Our President is a drunken sailor.  He is both drunken and arrogant.  He hurts our country every day.  He needs to be removed from the ship of state for fear that he will scuttle the ship.  I do not call him Captain since on issues of democracy, I (and every other citizen) are the captains of this ship.  His arrogance alone makes him dangerous, but his arrogant drunkenness is devastating to the nation as he wanders the globe (both in body and tweet).

What do you do with a drunken sailor when that sailor occupies the Presidency?  I believe you impeach, but the galvanized electorate and the highly partisan state of Congress seems to make that a difficult punishment.  Some suggest that the politicized nature of impeachment is imbedded in the constitution, I believe the constitution makes impeachment of such a vastly flawed sailor an imperative.  Impeachment is the keel-hauling of our democracy.  If the sailor lives, he lives.  If he dies he dies.  It is not cruel or unnecessary, it is necessary to keep the ship functioning.

2 thoughts on “What Do You Do With a Drunken Sailor?”

  1. Dear Mr. Clayton Moore,
    Keel-hauling was most frequently a death sentence since there are sharp barnacles aplenty on the hull of the boat. A most unpleasant experience and certainly the rest of the crew would think seriously about their own behavior. I also would wonder where the drunken sailor was getting his extra grog enabling him to get drunk.

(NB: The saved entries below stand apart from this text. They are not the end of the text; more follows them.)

/-- The outcome and graph status with which an admitted run completes (03 R74, R76). Where the entry read failed and a block
was stopped, which outcome is reported the manual does not say. (Log 64, DESIGN CHOICE.) -/
def State.runOutcome (s : State) (r : Nat) : Nat × Nat :=
  let x := s.run r
  if x.cancelled then (1, 0)
  else if x.entryFailed && !(x.stopped && Config.freePick s.stamp r % 2 == 1) then (2, gTrans)
  else if x.stopped then (4, 0)
  else (0, 0)

/-! ### Completion of nodes (02 R53) -/

/-- A node is complete: its inputs are closed, its stall is empty, and its blocks have retired; a dependency node, when its
block has. -/
def State.nodeDone (s : State) (r node : Nat) : Bool :=
  let x := s.run r
  let k := s.stall r node
  !x.complete.contains node && s.nodeBlocks r node == [] &&
  (if (s.nodeAt r node).depnode then x.launched.contains node else k.closed && k.count == 0 && k.waiting == [])

/-- Launch a dependency node whose predecessor counter is zero, once, as one block (02 R53); its placement waits for the
decision log. -/
def State.launchDep (s : State) (r node : Nat) : State :=
  let x := s.run r
  if x.cancelled || x.entryFailed || x.launched.contains node || x.pred.get 0 node != 0 || s.logHolds r (x.homeDie node) 1 then s
  else (s.setRun r { x with launched := x.launched ++ [node] }).formBlock r node 0 []

/-- Launch every dependency node of a run that is due. -/
def State.launchDeps (s : State) (r : Nat) : State :=
  (List.range (s.run r).graph.nodes.length).foldl (fun s i =>
    if (s.nodeAt r i).depnode then s.launchDep r i else s) s

/-- A node completes: the predecessor counters of its dependency-edge targets fall (02 R53). -/
def State.completeNode (s : State) (r node : Nat) : State :=
  let x := s.run r
  let pred := (s.nodeAt r node).depTargets.foldl (fun p t => SMap.set p 0 t (SMap.get p 0 t - 1)) x.pred
  s.setRun r { x with complete := x.complete ++ [node], pred := pred }

/-- Complete the nodes of a run that are done, launch what is due, evaluate the inputs (04 R108), and end the run once every
node is complete, or once it is cancelled, or its entry read has failed, and its last block has retired (02 R57, R58; 03 R74,
R76; 11 R294). At a cut nothing of this happens (17 R402). (Log 70, DEDUCED; log 106, DEDUCED.) -/
def State.checkRun (s : State) (r : Nat) : State :=
  let x := s.run r
  if x.stage != .admitted || (s.func x.func).cut then s
  else if x.cancelled || x.entryFailed then
    if s.blocks.any fun b => b.2.run == r then s
    else
      let o := s.runOutcome r
      s.endRun r o.1 o.2
  else
    let s := (List.range x.graph.nodes.length).foldl (fun s i => if s.nodeDone r i then s.completeNode r i else s) s
    if (s.run r).complete.length = x.graph.nodes.length then
      let o := s.runOutcome r
      s.endRun r o.1 o.2
    else (s.launchDeps r).evalInputs r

To me it shows some ingenuity, though leading to an undesirable end.
    I don’t like to judge too harshly, either, someone who is rocking the boat. To look at it in the most generous light it is that they may be thinking ‘outside the box’. Or out of a bottle as the case may be. One of my favorite economists, John Kenneth Galbraith, had a few of quotes that are somewhat germane. “In any great organization it is far, far safer to be wrong with the majority than to be right alone”. And “In the United States. though power corrupts, the expectation of power paralyzes “. He also said “Few people at the beginning of the nineteenth century needed an adman to tell them what they wanted’.

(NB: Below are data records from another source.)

/-- At a Yard a muster, one in a cycle, comes first, then appends, then the expiry of a timer, which an append of the cycle may
leave without effect (04 R106, R107, R122). -/
def State.musterPlace (s : State) (r node : Nat) (timer : Bool) : CyclePlace :=
  { res := 1000 + (s.run r).homeDie node, place := if timer then 1100 else 1, alone := !timer }

/-- Entry records come before emitted ones (04 R99). -/
def State.entryPlace (s : State) (r : Nat) : CyclePlace :=
  { res := 1000 + (s.run r).homeDie (natBits (s.run r).packet.enode.toNat 11 0), place := 2 }

/-- Emitted records go by core (04 R99). -/
def State.appendPlace (s : State) (id : Nat) : List CyclePlace :=
  ((s.emissions.find? fun e => e.id == id).map fun e =>
    ({ res := 1000 + (s.run e.run).homeDie e.node, place := 3 + e.core } : CyclePlace)).toList

/-- The decrements of retirements at the Yard that holds a run's counter go by core (18 R409, R422); the held records that a commit
appends are emitted records of the block's core (04 R99). -/
def State.retirePlace (s : State) (b : Nat) : List CyclePlace :=
  let k := s.block b
  let x := s.run k.run
  { res := 1010 + x.homeDie 0, place := k.core } ::
    k.heldRecs.map fun h => { res := 1000 + x.homeDie h.node, place := 3 + k.core }

/-- One block starts on a core in a cycle (05 R146). -/
def startPlace (n : Nat) : CyclePlace := { res := 3000 + n, place := 0, alone := true }

/-- A park deadline comes after what a Yard or a port accepts in the cycle (04 R114, R122). -/
def State.parkPlace (s : State) (t : Nat) : List CyclePlace :=
  { res := 1020, place := 1 } :: (s.emissions.filter fun e => e.team == t).map fun e =>
    { res := 1000 + (s.run e.run).homeDie e.node, place := 1101 }

/-- What completes is seen by what issues on its core from the next cycle on (07 R182). -/
def tagPlace (n : Nat) : CyclePlace := { res := 2000 + n, place := 1 }

/-- An access that may count numeric events when it is performed (12 R309): an ATOM.FADD, or a store that has met some. -/
def State.countPlace (s : State) (id : Nat) : List CyclePlace :=
  match s.accesses.find? fun a => a.id == id with
  | some a => if a.kind == .atomic 1 || a.events != [] then [tagPlace a.core] else []
  | none => []

/-- An operation of an engine that counts numeric events as it completes. -/
def State.enginePlace (s : State) (id : Nat) : List CyclePlace :=
  ((s.engines.find? fun e => e.id == id).map fun e => tagPlace e.core).toList

/-- A write through BAR2 to a queue's TAIL is the host's (03 R62, R68). -/
def State.barPlace (s : State) (who bar off : Nat) : List CyclePlace :=
  if bar = 2 && off % 4096 / 8 == 0 then [{ tailPlace who with res := (s.queue (s.queueNo who (off / 4096))).owner }] else []

/-- The places of an event. -/
def State.eventPlace (s : State) (i : Instr) : List CyclePlace :=
  match i with
  | .run f => [takePlace f]
  | .cancelPacketRun f => [takePlace f]
  | .cancelPacketPhase f => [takePlace f]
  | .cancelPacketJob f => [takePlace f]
  | .setctr f => [takePlace f]
  | .nopPacket f => [takePlace f]
  | .tailWrite f _ _ => [tailPlace f]
  | .registerWrite who bar off _ _ => s.barPlace who bar off
  | .homeAccess id => s.accessPlace id ++ s.countPlace id
  | .loadResult id => s.countPlace id
  | .nmvComplete id => s.enginePlace id
  | .barrierArrival t _ => [tagPlace (s.team t).core]
  | .trapEntry t _ => [tagPlace (s.team t).core]
  | .musterTimeout r node => [s.musterPlace r node true]
  | .muster r node => [s.musterPlace r node false]
  | .entryRecordAppend r => [s.entryPlace r]
  | .recordAppend id => s.appendPlace id
  | .grant _ => [{ res := 1020, place := 0 }]
  | .teamPark t => s.parkPlace t
  | .blockStart n => [startPlace n]
  | .savedBlockResume _ n => [startPlace n]
  | .steal _ ns => ns.map startPlace
  | .copyComplete n _ => [tagPlace n]
  | .blockRetire b => s.retirePlace b
  | _ => []

/-- The places of a turn. -/
def State.turnPlace (s : State) (t : Turn) : List CyclePlace :=
  match t with
  | .issue n => [issuePlace n]
  | .event i => s.eventPlace i
  | _ => []

/-- What comes too late for one of its places in the current cycle is of the next one. -/
def State.inPlace (s : State) (ps : List CyclePlace) : State :=
  (if ps.any s.late then s.tick else s).markPlaces ps

/-- What a turn does. -/
def runTurn (t : Turn) (s : State) : Host.Outcome State Fault Refusal :=
  match t with
  | .tick => .next s.tick
  | .issue n => issueTurn n s
  | .walk n => s.walkTurn n
  | .policy => s.policyStep
  | .event i => eventTurn i s
  | .l1Evict core word => .next (s.l1Evict core word)
  | .l1Hit a => .next (s.l1Hit a)
  | .l1Fill core word => .next (s.l1Fill core word)
  | .hostRead who bar off n => .next (s.hostRead who bar off n)
  | .configRead who item => .next (s.configRead who item)
  | .sidebandRead item => .next (s.sidebandRead item)
  | .portEnable port on sec => .next (s.portEnable port on sec)
  | .windowRead off n => .next (s.windowRead off n)
  | .tlbFill cluster core func page => .next (s.tlbFill cluster core func page)
  | .tlbEvict cluster core func page => .next (s.tlbEvict cluster core func page)
  | .walkFill die func level va => .next (s.walkFill die func level va)
  | .walkEvict die func level va => .next (s.walkEvict die func level va)
  | .drainGroup core => .next (s.drainGroup core)
  | .lineEvict core func va => .next (s.lineEvict core func va)
  | .copyMove core tag n => .next (s.copyMove core tag n)
  | .penApply line => .next (s.penApply line)
  | .penFull pen => .next (s.penFull pen)
  | .outsideWrite t n v => .next (s.outsideWrite t n v.toNat)

/-- Take one turn. (Log 1, DESIGN CHOICE; log 95, DEDUCED.) -/
def takeTurn (t : Turn) (s : State) : Host.Outcome State Fault Refusal :=
  if s.dev.railsOff then darkTurn t s else runTurn t (s.inPlace (s.turnPlace t))

/-! ### The default turn (log 1) -/

/-- A turn as a function. -/
abbrev TurnFn := State → Host.Outcome State Fault Refusal

/-- A turn in its place in the cycle. -/
def placed (p : State → List CyclePlace) (f : TurnFn) : TurnFn := fun s => f (s.inPlace (p s))

/-- Turns of memory operations and engines in flight. (Log 11, DESIGN CHOICE.) -/
def memoryTurns (s : State) : List TurnFn :=
  (s.accesses.flatMap fun (a : Access) =>
    (match a.stage with
     | .issued => [placed (fun s => s.accessPlace a.id ++ s.countPlace a.id) (execHomeAccess a.id)]
     | .performed _ => if a.kind = .store then [execAcknowledgement a.id] else [placed (·.countPlace a.id) (execLoadResult a.id)]) ++
    if a.ord = 3 && !a.floored then [execFloorBroadcast, execScFloorReached a.ins] else []) ++
  ((s.pairs.filter fun p => !p.accepted).map fun (p : Pair) => execPairAccept p.id) ++
  (s.engines.flatMap fun (e : Engine) =>
    [execZscanComplete e.id, placed (·.enginePlace e.id) (execNmvComplete e.id), execMxstComplete e.id, execFloorBroadcast, execScFloorReached e.id]) ++
  s.cores.flatMap fun c => c.2.copies.flatMap fun k =>
    [execCopyStart c.1 k.1, ((fun s => .next (s.copyMove c.1 k.1 k.2.total)) : TurnFn),
     placed (fun _ => [tagPlace c.1]) (execCopyComplete c.1 k.1)]

/-- Turns of teams and cores. (Log 11, DESIGN CHOICE.) -/
def coreTurns (s : State) : List TurnFn :=
  let here (tn : Nat) (f : TurnFn) : TurnFn := placed (fun s => [tagPlace (s.team tn).core]) f
  (s.pendingTraps.map fun p => here p.1 (execTrapEntry p.1 p.2.1)) ++
  (s.teams.flatMap fun t =>
    (if t.2.filling = [] then [] else [execRegisterFill t.1]) ++
    (if t.2.parked then [execTeamResume t.1] else []) ++
    (laneList.flatMap fun L =>
      match (t.2.lane L).st with
      | .waiting (.arrive _ _ _) => [here t.1 (execBarrierArrival t.1 L)]
      | .waiting (.drain _ _) => [here t.1 (execBarrierArrival t.1 L)]
      | .waiting (.emulate _ _ _) => [here t.1 (execTrapEntry t.1 L)]
      | _ => [])) ++
  s.cores.flatMap fun c =>
    (if c.2.blocks = [] then [] else [placed (fun _ => [issuePlace c.1]) (issueTurn c.1)]) ++
    (if c.2.walker.running then [((·.walkTurn c.1) : TurnFn)] else []) ++
    if c.2.wbuf = [] then [] else [((fun s => .next (s.drainGroup c.1)) : TurnFn)]

/-- Turns of the Yards and the command processors. (Log 11, DESIGN CHOICE.) -/
def yardTurns (s : State) : List TurnFn :=
  (s.emissions.map fun (e : Emission) => placed (·.appendPlace e.id) (execRecordAppend e.id)) ++
  (s.stalls.flatMap fun k =>
    [placed (fun s => [s.musterPlace (keyRun k.1) (keyNode k.1) false]) (execMuster (keyRun k.1) (keyNode k.1)),
     execProbeQuiet (keyRun k.1) (keyNode k.1)]) ++
  (s.blocks.flatMap fun b =>
    placed (·.retirePlace b.1) (execBlockRetire b.1) ::
      (List.range 4).map fun i => placed (fun _ => [startPlace (4 * b.2.cluster + i)]) (execBlockStart (4 * b.2.cluster + i))) ++
  (s.runs.map fun r => placed (fun s => [s.entryPlace r.1]) (execEntryRecordAppend r.1)) ++
  (s.funcs.flatMap fun f =>
    (([execRun f.1, execNopPacket f.1, execSetctr f.1, execCancelPacketRun f.1, execCancelPacketPhase f.1,
       execCancelPacketJob f.1] : List TurnFn).map (placed fun _ => [takePlace f.1])) ++
    [execRunAdmit f.1, execQcreate f.1, execQdestroy f.1, execPolicyload f.1]) ++
  (s.queues.flatMap fun q => [execQueueReexamine q.1, execHeadMirrorWrite q.1]) ++ [execInvalidationComplete]

/-- With an empty agenda: bring-up goes on, and then whatever is in hand takes its turn, one thing after another.
(Log 11, DESIGN CHOICE.) -/
def defaultTurn (s : State) : Host.Outcome State Fault Refusal :=
  if s.dev.railsOff || s.dev.stage = 0xFF then .next s
  else if s.dev.stage ≠ 5 then execBootStageComplete 0 s
  else
    let ts : List TurnFn := ((fun s => .next s.tick) : TurnFn) :: (memoryTurns s ++ coreTurns s ++ yardTurns s)
    match ts[s.stamp % ts.length]? with
    | some f => f s
    | none => .next s

end Sys2Proof.Machine
end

    I am in no way a fan of the present ‘Commander In Chief’. I have been been presumed to be because, while getting my degree in economics, I found my favorite economist to be Milton Friedman and lean toward fiscal conservatism. I’m a social liberal so I prefer to be called an independent.
    I am not giving the ‘Donald’ credit for thinking outside the box either and standing alone against the onslaught of the slings and arrows of outrageous fortune. Rather, like Macbeth, just that he is on the crazy side. Doesn’t he ever shut up? Perhaps he is following another of Galbraith’s quotes, “If all else fails, immortality can always be assured by spectacular failure”.
    I guess what I’m saying is that we are getting the government we payed for, though more and more it is the vested interests, not us, putting up the dough. We are sold a bill of goods that is rarely what we wanted, no one in the government ever goes against the tide, never admit to being wrong and they do think very highly of themselves because they feel they have ‘the power’. Thus paralysis and aspersions all around. How can anybody in Washington throw the first stone? I have contempt for all of them. And it doesn’t start there. Tip O’Neil said ‘all politics is local’ and he nailed it. Just open your front door.
    A Chinese proverb says that ‘the tallest tree in the forest catches the most wind’. Ed Koch would use that one when he was criticized and also was an anomaly in that he WOULD admit when was wrong. I liked him. But the tallest tree now isn’t only taking the most wind but creating blow-back by being such a non-thinking blow hard !!
    At this point I see very little light at the end of the tunnel. The presumption that a second term is inevitable saddens me greatly. The show that is going on in DC reminds me of Colonel Kurtz’s analyses of the Vietnam War when he equates it to a circus being run by clowns who can’t give it away fast enough.
    I may have meandered a bit and certainly used enough quotes however , for whatever reason, I am not quite to the point of seeing our ship of state sinking. We do need to start bailing and getting rid of the flotsam and jetsam.